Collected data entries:
-- ==== Sys2Proof/Machine/Matrix.lean ====
section
/-!
DEFINITION. The stationary arrays (spec/11_matrix.md R217 to R234, spec/07_arithmetic.md R134 to R140, spec/20 R392 to
R400): the issue of the seven matrix instructions, MLDS landings, and the commands the arrays execute.
-/

namespace Sys2Proof.Machine

/-! ### Arrays -/

/-- An array of a core. -/
def arrayOf (s : State) (n : Fin 384) (arr : Fin 2) : ArrayState := (coreOf s n).arrays[arr]

/-- Change an array. -/
def mapArray (s : State) (n : Fin 384) (arr : Fin 2) (f : ArrayState → ArrayState) : State :=
  let k := coreOf s n
  setCore s { k with arrays := k.arrays.set arr (f k.arrays[arr]) }

/-- The array that owns a tile (R217). -/
def tileArray (t : Fin 16) : Fin 2 := if t.val < 8 then 0 else 1

/-- Bytes of a streamed element (R125). -/
def fmtSize (fmt : BitVec 3) : Nat := if fmt.toNat ≤ 2 then 1 else 2

/-- A pair of R137: the plane's format and the stream's. -/
def pairOk (plane fmt : BitVec 3) : Bool :=
  match plane.toNat, fmt.toNat with
  | 0, f | 1, f => f ≤ 1
  | 2, f => f = 2
  | 3, f => f = 3
  | 4, f => f = 4
  | 5, f => f = 0 || f = 1 || f = 3 || f = 4
  | _, _ => false

/-- Group size (R137). -/
def groupSize (plane : BitVec 3) : Nat := if plane.toNat ≤ 2 then 16 else 4

/-- Queued MSWAPs of an array (log 24: DEDUCED). -/
def swapsQueued (a : ArrayState) : Nat := (a.queue.filter fun c => c.op = .swap).length

/-- Is the plane that a command accepted now will meet 2:4? -/
def spAhead (a : ArrayState) : Bool :=
  let shadow := match a.mlds with
    | some m => m.sp
    | none => a.shadow.sp
  if swapsQueued a % 2 = 1 then shadow else a.active.sp

/-- Bytes of a streamed row (R225). -/
def rowBytes (sp : Bool) (fmt : BitVec 3) : Nat := (if sp then 256 else 128) * fmtSize fmt

/-! ### Issue (R219) -/

/-- The agent's word waits until its array can accept it (R84). -/
def waitArray (s : State) (arr : Fin 2) : State := waitRedo s (.busy arr) 0

/-- The workgroup has live array state (R232). -/
def markLive (s : State) : State := setMember s s.w.unit s.w.member fun m => { m with live := true }

/-- A command of the issuing wave. -/
def cmdOf (s : State) (h : Hdr) (op : CmdOp) : Cmd :=
  { op := op, wave := s.w.id, unit := s.w.unit, pc := s.w.iss.pc, leader := leaderOf (s.w.eff h.gd)
    id := s.nextId }

/-- Accept a command of the issuing wave into an array's queue, when there is room. -/
def issueCmd (s : State) (h : Hdr) (arr : Fin 2) (op : CmdOp) : State :=
  if arrayRoom s s.w.core arr then markLive (acceptCmd { s with nextId := s.nextId + 1 } s.w.core arr (cmdOf s h op)) else waitArray s arr

/-- MSWAP (R224, R394). -/
def execMswap (h : Hdr) (arr : Fin 2) (s : State) : Out :=
  .next (if s.w.eff h.gd = 0 then s else issueCmd s h arr .swap)

/-- MDRAIN (R227, R396). -/
def execMdrain (h : Hdr) (tile : Fin 16) (s : State) : Out :=
  .next (if s.w.eff h.gd = 0 then s else issueCmd s h (tileArray tile) (.drain tile))

/-- MZERO (R228, R397). -/
def execMzero (h : Hdr) (tile : Fin 16) (s : State) : Out :=
  .next (if s.w.eff h.gd = 0 then s else issueCmd s h (tileArray tile) (.zero tile))

/-- Shared by MLD and MST: the tile's address is 128-byte aligned and the tile in the window (R228). -/
def issueTile (s : State) (h : Hdr) (tile : Fin 16) (a : Operand) (mf : BitVec 3) (op : Nat → CmdOp) : State :=
  let e := s.w.eff h.gd
  let base := (scalarVal s.w a).toNat
  if e = 0 then s
  else if !arrayRoom s s.w.core (tileArray tile) then waitArray s (tileArray tile)
  else if base % 128 ≠ 0 || !inWindow s e base (4096 * mfSize mf) then badSpad s 9 base
  else issueCmd s h (tileArray tile) (op base)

Task brief |
Restate verbatim the first line above and all lines after it through the line containing "element (R125). -/"; omit the rest.

Final answer |
-- ==== Sys2Proof/Machine/Matrix.lean ====
section
/-!
DEFINITION. The stationary arrays (spec/11_matrix.md R217 to R234, spec/07_arithmetic.md R134 to R140, spec/20 R392 to
R400): the issue of the seven matrix instructions, MLDS landings, and the commands the arrays execute.
-/

namespace Sys2Proof.Machine

/-! ### Arrays -/

/-- An array of a core. -/
def arrayOf (s : State) (n : Fin 384) (arr : Fin 2) : ArrayState := (coreOf s n).arrays[arr]

/-- Change an array. -/
def mapArray (s : State) (n : Fin 384) (arr : Fin 2) (f : ArrayState → ArrayState) : State :=
  let k := coreOf s n
  setCore s { k with arrays := k.arrays.set arr (f k.arrays[arr]) }

/-- The array that owns a tile (R217). -/
def tileArray (t : Fin 16) : Fin 2 := if t.val < 8 then 0 else 1

/-- Bytes of a streamed element (R125). -/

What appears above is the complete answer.